SAFETY DESIGN FEATURES OF THE SCOR

CEA,

France

III — 1. DESCRIPTION OF THE SCOR DESIGN

The Simple Compact Reactor (SCOR) is a 2000 MW(th) integral design pressurized light water reactor (PWR). The design for the reactor was developed at the Nuclear Energy Division of the Commissariat a l’Energie Atomique in Cadarache, France. A detailed description of SCOR design and features is provided in [IV-1].

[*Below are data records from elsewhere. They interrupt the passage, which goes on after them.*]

-- ==== Sys2Proof/Machine/Prefix.lean ====
section
/-! DEFINITION. The prefix 0xCB as the row PREFIX CB has it (30_encoding.md rules R85 and R89). -/

namespace Sys2Proof.Machine

/-- `PREFIX CB`: execute the rule of `cbop` in the secondary map, by its fields (R85, 42_bit_rotate_shift.md rule
R150); one instruction of width 2. -/
def execPrefixCb (cbop : Byte) (s : State) : Result :=
  let k := operandOf (fieldZ cbop)
  match fieldX cbop with
  | 0 => .next (shift (shiftOpOf (fieldY cbop)) k s)
  | 1 => .next (bitTest (fieldY cbop) k s)
  | 2 => .next (bitReset (fieldY cbop) k s)
  | 3 => .next (bitSet (fieldY cbop) k s)

end Sys2Proof.Machine
end

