theorem isRow_x3 (y z : Fin 8) (b1 b2 : Byte) : IsRow (opcode 3 y z) b1 b2 := by
  match z, y with
  | 3, 1 => exact isRow_prefix b1 b2
  | 3, 0 | 3, 2 | 3, 3 | 3, 4 | 3, 5 | 3, 6 | 3, 7 => exact ⟨rfl, rfl⟩
  | 0, y | 1, y | 2, y | 4, y | 5, y | 6, y | 7, y => fin_cases y <;> exact ⟨rfl, rfl⟩

theorem isRow (o b1 b2 : Byte) : IsRow o b1 b2 := by
  rw [← opcode_fields o]
  match fieldX o with
  | 0 => exact isRow_x0 ..
  | 1 => exact isRow_x1 ..
  | 2 => exact isRow_x2 ..
  | 3 => exact isRow_x3 ..

theorem encode_decodeBytes (o b1 b2 : Byte) : encode (decodeBytes o b1 b2) = [o, b1, b2].take (tableLength o) :=
  (isRow o b1 b2).bytes.trans (rowBytes_wordOf o b1 b2)

theorem length_encode_decodeBytes (o b1 b2 : Byte) : (encode (decodeBytes o b1 b2)).length = tableLength o := by
  rw [encode_decodeBytes, List.length_take]
  exact Nat.min_eq_left (tableLength_bounds o).2

/-! ### Encoding, then decoding -/

/-- Decoding the bytes of `i` gives `i` back, whatever follows them. -/
def DecodesBack (i : Instr) : Prop := ∀ rest : List Byte, decode (encode i ++ rest) = .ok (i, rest)

theorem decode_row (o : Byte) (ops rest : List Byte) (hlen : ops.length + 1 = tableLength o) :
    decode (o :: (ops ++ rest)) = .ok (decodeBytes o ((ops ++ rest).getD 0 0) ((ops ++ rest).getD 1 0), rest) := by
  rw [decode, ← hlen, if_neg (by simp), Nat.add_sub_cancel, List.drop_left]

theorem decodesBack_of_row {i : Instr} {o : Byte} {ops : List Byte} (henc : encode i = o :: ops)
    (hlen : ops.length + 1 = tableLength o)
    (hdec : ∀ rest, decodeBytes o ((ops ++ rest).getD 0 0) ((ops ++ rest).getD 1 0) = i) : DecodesBack i := by
  intro rest
  rw [henc, List.cons_append, decode_row o ops rest hlen, hdec]

/-- A word's two bytes give the word back. -/
theorem decodesBack_of_word {f : Word → Instr} {nn : Word} {o : Byte} (henc : encode (f nn) = [o, loByte nn, hiByte nn])
    (hlen : tableLength o = 3) (hdec : ∀ b1 b2, decodeBytes o b1 b2 = f (wordOf b2 b1)) : DecodesBack (f nn) :=
  decodesBack_of_row henc hlen.symm fun _ => (hdec ..).trans (congrArg f (wordOf_hiByte_loByte nn))

theorem decodesBack_ofAlu (op : AluOp) (src : Src8) : DecodesBack (.ofAlu op src) := by
  cases src with
  | reg r => cases op <;> cases r <;> exact decodesBack_of_row rfl rfl fun _ => rfl
  | indHl => cases op <;> exact decodesBack_of_row rfl rfl fun _ => rfl
  | imm n => cases op <;> exact decodesBack_of_row rfl rfl fun _ => rfl

theorem decodesBack_ofLdReg (r : Reg8) (src : Src8) : DecodesBack (.ofLdReg r src) := by
  cases src with
  | reg q => cases r <;> cases q <;> exact decodesBack_of_row rfl rfl fun _ => rfl
  | indHl => cases r <;> exact decodesBack_of_row rfl rfl fun _ => rfl
  | imm n => cases r <;> exact decodesBack_of_row rfl rfl fun _ => rfl

section
variable (b : Fin 8) (k : Operand8)

theorem decodesBack_ofShift (op : ShiftOp) : DecodesBack (.ofShift op k) := by
  have hdec : decodeSecondary (opcode 0 (shiftField op) (operandField k)) = .ofShift op k := by
    simp only [decodeSecondary, fieldX_opcode, fieldY_opcode, fieldZ_opcode, shiftOpOf_shiftField,
      operandOf_operandField]
  exact decodesBack_of_row (encode_ofShift op k) rfl fun _ => hdec

theorem decodesBack_ofBit : DecodesBack (.ofBit b k) := by
  have hdec : decodeSecondary (opcode 1 b (operandField k)) = .ofBit b k := by
    simp only [decodeSecondary, fieldX_opcode, fieldY_opcode, fieldZ_opcode, operandOf_operandField]
  exact decodesBack_of_row (encode_ofBit b k) rfl fun _ => hdec

theorem decodesBack_ofRes : DecodesBack (.ofRes b k) := by
  have hdec : decodeSecondary (opcode 2 b (operandField k)) = .ofRes b k := by
    simp only [decodeSecondary, fieldX_opcode, fieldY_opcode, fieldZ_opcode, operandOf_operandField]
  exact decodesBack_of_row (encode_ofRes b k) rfl fun _ => hdec

theorem decodesBack_ofSet : DecodesBack (.ofSet b k) := by
  have hdec : decodeSecondary (opcode 3 b (operandField k)) = .ofSet b k := by
    simp only [decodeSecondary, fieldX_opcode, fieldY_opcode, fieldZ_opcode, operandOf_operandField]
  exact decodesBack_of_row (encode_ofSet b k) rfl fun _ => hdec

end

theorem decodesBack_illegal {op : Byte} (h : illegalBytes.contains op = true) : DecodesBack (.illegal op) := by
  have hlen : ∀ o : Byte, illegalBytes.contains o = true → tableLength o = 1 := by decide
  exact decodesBack_of_row (ops := []) rfl (hlen op h).symm fun _ => decodeBytes_of_illegal h ..

theorem decodesBack_of_wf {i : Instr} (hwf : i.wf = true) : DecodesBack i := by
  cases shape i with
  | alu op src => exact decodesBack_ofAlu op src
  | ldReg r src => exact decodesBack_ofLdReg r src
  | shift op k => exact decodesBack_ofShift k op
  | bit b k => exact decodesBack_ofBit b k
  | res b k => exact decodesBack_ofRes b k
  | set b k => exact decodesBack_ofSet b k
  | illegal op => exact decodesBack_illegal hwf
  | prefixCb cbop => cases hwf
  | addHl p | inc16 p | dec16 p => cases p <;> exact decodesBack_of_row rfl rfl fun _ => rfl
  | inc8 k | dec8 k =>
    cases k with
    | reg r => cases r <;> exact decodesBack_of_row rfl rfl fun _ => rfl
    | indHl => exact decodesBack_of_row rfl rfl fun _ => rfl
  | ldIndHl r => cases r <;> exact decodesBack_of_row rfl rfl fun _ => rfl
  | push p | pop p => cases p <;> exact decodesBack_of_row rfl rfl fun _ => rfl
  | retCond cc => cases cc <;> exact decodesBack_of_row rfl rfl fun _ => rfl
  | jrCond cc e => cases cc <;> exact decodesBack_of_row rfl rfl fun _ => rfl
  | rst y => fin_cases y <;> exact decodesBack_of_row rfl rfl fun _ => rfl
  | ldPair p nn => cases p <;> exact decodesBack_of_word rfl rfl fun _ _ => rfl
  | jpCond cc nn | callCond cc nn => cases cc <;> exact decodesBack_of_word rfl rfl fun _ _ => rfl
  | ldIndA16Sp nn | jpA16 nn | callA16 nn => exact decodesBack_of_word rfl rfl fun _ _ => rfl
  | storeA m | loadA m =>
    cases m with
    | abs nn => exact decodesBack_of_word rfl rfl fun _ _ => rfl
    | indBc | indDe | hlInc | hlDec | zeroPage n | zeroPageC => exact decodesBack_of_row rfl rfl fun _ => rfl
  | addSpE8 e | rlca | rrca | rla | rra | ldIndHlD8 n | ldSpHl | ldHlSpE8 e | jpHl | jrE8 e | ret | reti | nop | halt
  | stop n | di | ei | daa | cpl | scf | ccf => exact decodesBack_of_row rfl rfl fun _ => rfl

/-! ### What a step fetches (R89) -/

theorem decode_three_bytes (o b1 b2 : Byte) :
    decode [o, b1, b2] = .ok (decodeBytes o b1 b2, [b1, b2].drop (tableLength o - 1)) := by
  have hle := (tableLength_bounds o).2
  exact if_neg (Nat.not_lt.2 hle)

theorem step_of_decode {s : State} {i : Instr} {rest : List Byte} (h : decode (s.readBlock s.pc 3) = .ok (i, rest)) :
    step s = exec i s := by
  have hread : s.readBlock s.pc 3 = [s.read s.pc, s.read (s.pc + 1), s.read (s.pc + 2)] := by
    simp only [State.readBlock, BitVec.add_assoc]
    rfl
  rw [hread, decode_three_bytes] at h
  cases h
  rfl

theorem placedAt_iff (s : State) (a : Word) (bs : List Byte) :
    placedAt s a bs = true ↔ s.readBlock a bs.length = bs := by
  induction bs generalizing a with
  | nil => simp [placedAt, State.readBlock]
  | cons v vs ih => simp [placedAt, State.readBlock, ih]

theorem State.exists_readBlock_append (s : State) (a : Word) {m n : Nat} (hle : m ≤ n) :
    ∃ rest, s.readBlock a n = s.readBlock a m ++ rest := by
  induction m generalizing a n with
  | zero => exact ⟨_, rfl⟩
  | succ m ih =>
    obtain ⟨n, rfl⟩ : ∃ k, n = k + 1 := ⟨n - 1, by omega⟩
    obtain ⟨rest, hrest⟩ := ih (a + 1) (Nat.le_of_succ_le_succ hle)
    exact ⟨rest, congrArg (s.read a :: ·) hrest⟩
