-- ==== Sys2Proof/Machine/Port.lean ====
section
/-! DEFINITION. The transactions a step issues on the memory port, in order (spec/10_state.md R38, spec/20_memory.md R42): a view
of the step for the host, beside `step`. Nothing in `step` reads it. -/

namespace Sys2Proof.Machine

/-- A transaction on the memory port: one cell, an 8-bit address, so never one `>= MEM_SIZE` (R38). -/
inductive Transaction where
  /-- `mem_rdata` at `mem_addr`. -/
  | read (addr data : Byte)
  /-- `mem_wdata` stored at `mem_addr`. -/
  | write (addr data : Byte)
  deriving DecidableEq, Repr

/-- A read is issued only after its address passes the bound check (R38). -/
def portRead (addr : Nat) (s : State) : List Transaction :=
  if addr < Config.memSize then [.read (trunc addr) (s.mem.read addr)] else []

/-- A write is issued only after its address passes the bound check (R38). -/
def portWrite (addr : Nat) (v : Byte) : List Transaction :=
  if addr < Config.memSize then [.write (trunc addr) v] else []

/-- The reads of the fetch (R61, R63): the opcode cell, then the instruction's own operand cells. -/
def fetchTransactions (s : State) : List Transaction :=
  portRead s.pc s ++
    match memRead s.pc s with
    | .error _ => []
    | .ok op =>
      match lookup op with
      | none => []
      | some h =>
        (if 2 ≤ h.size then portRead (s.pc + 1) s else []) ++ (if h.size = 3 then portRead (s.pc + 2) s else [])

/-- The data access of an instruction (R42). A store that a later line's fault throws away is not issued: the step commits as a
whole (R14). DEDUCED, log entry 8. -/
def dataTransactions (i : Instr) (s : State) : List Transaction :=
  match i with
  | .hlt => []
  | .ldi _ _ => []
  | .prn _ => []
  | .mul _ _ => []
  | .add _ _ => []
  | .push a =>
    match readReg a s.decSp with
    | .error _ => []
    | .ok v => portWrite s.decSp.sp.toNat v
  | .pop _ => portRead s.sp.toNat s
  | .call a =>
    match readReg a s.decSp with
    | .error _ => []
    | .ok _ => portWrite s.decSp.sp.toNat (trunc (s.pc + 2))
  | .ret => portRead s.sp.toNat s

/-- The transactions of the next step. A halted block issues none (R83). -/
def stepTransactions (s : State) : List Transaction :=
  match s.run with
  | .halted => []
  | .running =>
    fetchTransactions s ++
      match fetch s with
      | .error _ => []
      | .ok i => dataTransactions i s

/-- The transactions of a step of the block with its reset input, `stepWithReset`'s (R38): while `rst` is asserted the block issues
no memory access; otherwise they are the step's. -/
def transactionsWithReset (rst : Option RegFile) (s : State) : List Transaction :=
  match rst with
  | some _ => []
  | none => stepTransactions s

/-- Memory after a list of transactions: a read changes nothing (R46), a write stores its cell. -/
def Memory.after (m : Memory) : List Transaction → Memory
  | [] => m
  | .read _ _ :: ts => Memory.after m ts
  | .write addr data :: ts => Memory.after (Memory.write m addr.toNat data) ts

end Sys2Proof.Machine
end

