-- ==== Sys2Proof/WellFormed.lean ====
section
/-! DEFINITION. Which instructions name only registers that exist (spec/10_state.md R24, spec/30_encoding.md R70).

Every term of `Instr` is an encodable instruction that decodes and runs: an operand cell has no reserved values (R68). So this
check is not a condition of decoding or of running. It says which instructions the assembler syntax of R70 can write
(`Ra`, `Rb` are `R0 .. R7`), that is, which never raise `OutOfBounds(reg, i)`. -/

namespace Sys2Proof

/-- The operand cell names a register of the register file (R24). -/
def registerExists (i : Byte) : Bool := decide (i.toNat < Config.numRegs)

/-- Every register operand of the instruction names an existing register. LDI's `b` is an immediate: any byte will do (R65). -/
def Instr.wellFormed : Instr → Bool
  | .hlt => true
  | .ldi a _ => registerExists a
  | .prn a => registerExists a
  | .mul a b => registerExists a && registerExists b
  | .add a b => registerExists a && registerExists b
  | .push a => registerExists a
  | .pop a => registerExists a
  | .call a => registerExists a
  | .ret => true

end Sys2Proof
end

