/-- A list is refused for its opcode byte exactly when that byte has no row, whatever follows it (R64). -/
theorem decode_invalidOpcode_iff (op : Byte) (rest : List Byte) :
    decode (op :: rest) = .error (.invalidOpcode op) ↔ lookup op = none := by
  have hop : cellAt (op :: rest) 0 = .ok op := rfl
  rw [decode_eq_error_iff]
  constructor
  · intro e
    have hcell (k : Nat) : cellAt (op :: rest) k ≠ .error (.invalidOpcode op) := by
      unfold cellAt; split <;> simp
    rcases decodeAt_error _ _ _ _ e with h0 | ⟨op', hop', hl, -⟩ | ⟨-, -, -, -, -, h1⟩ | ⟨-, -, -, -, -, -, -, h2⟩
    · exact absurd h0 (hcell 0)
    · rw [hop] at hop'
      cases hop'
      exact hl
    · exact absurd h1 (hcell 1)
    · exact absurd h2 (hcell 2)
  · exact decodeAt_invalid _ hop

/-- Of the 256 bytes, all but the nine opcode values have no row (R64). -/
theorem length_filter_lookup_isNone : ((List.range 256).filter (fun n => (lookup (trunc n)).isNone)).length = 247 := by
  have hrefused : (Finset.range 256).filter (fun n => (lookup (trunc n)).isNone) =
      Finset.range 256 \ {0x01, 0x82, 0x47, 0xA2, 0xA0, 0x45, 0x46, 0x50, 0x11} := by
    ext n
    rw [Finset.mem_filter, Finset.mem_sdiff]
    refine and_congr_right fun hn => ?_
    rw [Option.isNone_iff_eq_none, lookup_eq_none_iff, Machine.trunc_toNat_eq, Nat.mod_eq_of_lt (Finset.mem_range.mp hn)]
    simp
  rw [← List.toFinset_card_of_nodup (List.nodup_range.filter _), List.toFinset_filter, List.toFinset_range, hrefused,
    Finset.card_sdiff_of_subset (by simp [Finset.insert_subset_iff]), Finset.card_range]
  rfl

/-- Settles O5: the refused bytes are those the lookup has no row for, and those are all but the nine opcode values. -/
theorem otherOpcodesAreInvalid : Obligations.OtherOpcodesAreInvalid := by
  unfold Obligations.OtherOpcodesAreInvalid
  exact ⟨fun op rest => (decode_invalidOpcode_iff op rest).trans (lookup_eq_none_iff op), length_filter_lookup_isNone⟩

/-- Settles O6: the cells before the cut are read, and the next one is missing. -/
theorem cutInstructionMissesItsNextCell : Obligations.CutInstructionMissesItsNextCell := by
  unfold Obligations.CutInstructionMissesItsNextCell
  intro i k hk
  rw [← length_encode] at hk
  rw [decode_eq_error_iff]
  refine decodeAt_of_cut_cells _ _ 0 i k _ hk (fun j hj => ?_) ?_ <;> rw [Nat.zero_add]
  · rw [cellAt_eq_ok_iff, List.getElem?_take_of_lt hj, List.getElem?_eq_getElem]
  · exact cellAt_missing _ k (List.length_take_le k _)

end Sys2Proof

namespace Sys2Proof.Machine

/-! ## The fetch -/

/-- The fetch reads an instruction exactly where its cells stand in memory at the PC (R61, R63). -/
theorem fetch_eq_ok_iff (s : State) (i : Instr) :
    fetch s = .ok i ↔ ∀ (k : Nat) (hk : k < (encode i).length),
      s.pc + k < Config.memSize ∧ s.mem.read (s.pc + k) = (encode i)[k] := by
  rw [fetch, decodeAt_eq_ok_iff]
  simp only [memRead_eq_ok_iff]

/-- Settles O11: what makes a fetch answer `i` is said of the PC and the cells of `i` alone. -/
theorem fetchReadsOnlyTheInstructionsCells : Obligations.FetchReadsOnlyTheInstructionsCells := by
  unfold Obligations.FetchReadsOnlyTheInstructionsCells
  intro s t i hs hpc hmem
  rw [fetch_eq_ok_iff] at hs ⊢
  intro k hk
  rw [hpc, hmem k (by rwa [← length_encode])]
  exact hs k hk

theorem fetch_past_memory (s : State) (h : ¬ s.pc < Config.memSize) : fetch s = .error (.outOfBounds .mem s.pc) :=
  decodeAt_opcode_error _ (memRead_error s.pc s h)

/-- Settles O8: the opcode cell is the first of a fetch's reads, so past memory it is the one that fails. -/
theorem opcodeFetchPastMemoryFaults : Obligations.OpcodeFetchPastMemoryFaults := by
  unfold Obligations.OpcodeFetchPastMemoryFaults
  refine ⟨fetch_past_memory, fun s hr hpc => step_running_error s _ hr (fetch_past_memory s hpc), fun s i _ hf => ?_⟩
  have hpos : 0 < (encode i).length := List.length_pos_iff.mpr (encode_ne_nil i)
  obtain ⟨-, hcell⟩ := (fetch_eq_ok_iff s i).mp hf 0 hpos
  rw [List.head?_eq_getElem?, List.getElem?_eq_getElem hpos, ← hcell, Nat.add_zero]

/-! ## What decoding the cells at the PC says of the fetch -/

/-- The fault a fetch raises where decoding the cells from `pc` on fails (R61, R63, R64). -/
def fetchFault (pc : Nat) : DecodeError → Fault
  | .invalidOpcode op => .invalidOpcode op
  | .missingCell k => .outOfBounds .mem (pc + k)

/-- A cell the longest instruction could need is read from memory as it is from the list of cells at the PC. -/
theorem memRead_eq_cellAt (s : State) (k : Nat) (hk : k < 3) :
    memRead (s.pc + k) s = (cellAt s.bytesAtPc k).mapError (fetchFault s.pc) := by
  by_cases h : s.pc + k < Config.memSize
  · have hcell : cellAt s.bytesAtPc k = .ok (s.mem.read (s.pc + k)) := by
      rw [cellAt_eq_ok_iff, State.bytesAtPc, List.getElem?_map, List.getElem?_range (by omega)]; rfl
    rw [memRead_ok _ s h, hcell]; rfl
  · have hlen : s.bytesAtPc.length ≤ k := by
      rw [State.bytesAtPc, List.length_map, List.length_range]; omega
    rw [memRead_error _ s h, cellAt_missing _ k hlen]; rfl

/-- The fetch is the decoding of the cells at the PC, each of its errors a fault (R60, R80). -/
theorem fetch_eq_decodeAt_bytesAtPc (s : State) :
    fetch s = (decodeAt (cellAt s.bytesAtPc) .invalidOpcode 0).mapError (fetchFault s.pc) :=
  decodeAt_mapError (fetchFault s.pc) (cellAt s.bytesAtPc) _ .invalidOpcode 0 s.pc fun k hk => by
    rw [Nat.zero_add]; exact memRead_eq_cellAt s k hk

theorem step_of_decode_error (s : State) (x : DecodeError) (hr : s.run = .running) (e : decode s.bytesAtPc = .error x) :
    step s = .next (takeFault (fetchFault s.pc x) s) := by
  refine step_running_error s _ hr ?_
  rw [fetch_eq_decodeAt_bytesAtPc, (decode_eq_error_iff _ x).mp e]; rfl

/-- Settles O9: the step takes the fault that the decoder's error is for the fetch. -/
theorem stepTakesTheFetchFault : Obligations.StepTakesTheFetchFault := by
  unfold Obligations.StepTakesTheFetchFault
  exact fun s hr => ⟨fun k => step_of_decode_error s (.missingCell k) hr,
    fun op => step_of_decode_error s (.invalidOpcode op) hr⟩

/-! ## The last cell of memory -/

/-- An instruction of one cell is fetched wherever that cell is (R63, D5). -/
theorem fetch_of_one_cell (s : State) (i : Instr) (hpc : s.pc < Config.memSize) (hcell : encode i = [s.mem.read s.pc]) :
    fetch s = .ok i := by
  rw [fetch_eq_ok_iff]
  simp only [hcell, List.length_singleton]
  intro k hk
  obtain rfl : k = 0 := by omega
  exact ⟨hpc, rfl⟩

The SCOR is mainly being developed for electricity generation, providing competitive costs, when compared to large sized reactors, through system simplification and compactness in plant layout. However, the SCOR could be used in cogeneration schemes, such as seawater desalination using low temperature processes, as well as thermo-compression or multi-effect distillation.

The SCOR is an integral design reactor having new features with respect to the designs of typical integral type reactors, which usually contain several modular steam generators inside the vessel. Such architecture has led to the design of a large vessel, limiting the output of the reactor to a maximum of 1000 MW(th). In the SCOR concept, the steam generator is located above the vessel and acts as the vessel head. This layout component provides space inside the vessel to increase core size and therefore, has the same safety advantages (elimination of a large break loss of coolant accident); the SCOR unit power is twice as high as the maximum power of a typical integral design reactor [IV-1, IV-2].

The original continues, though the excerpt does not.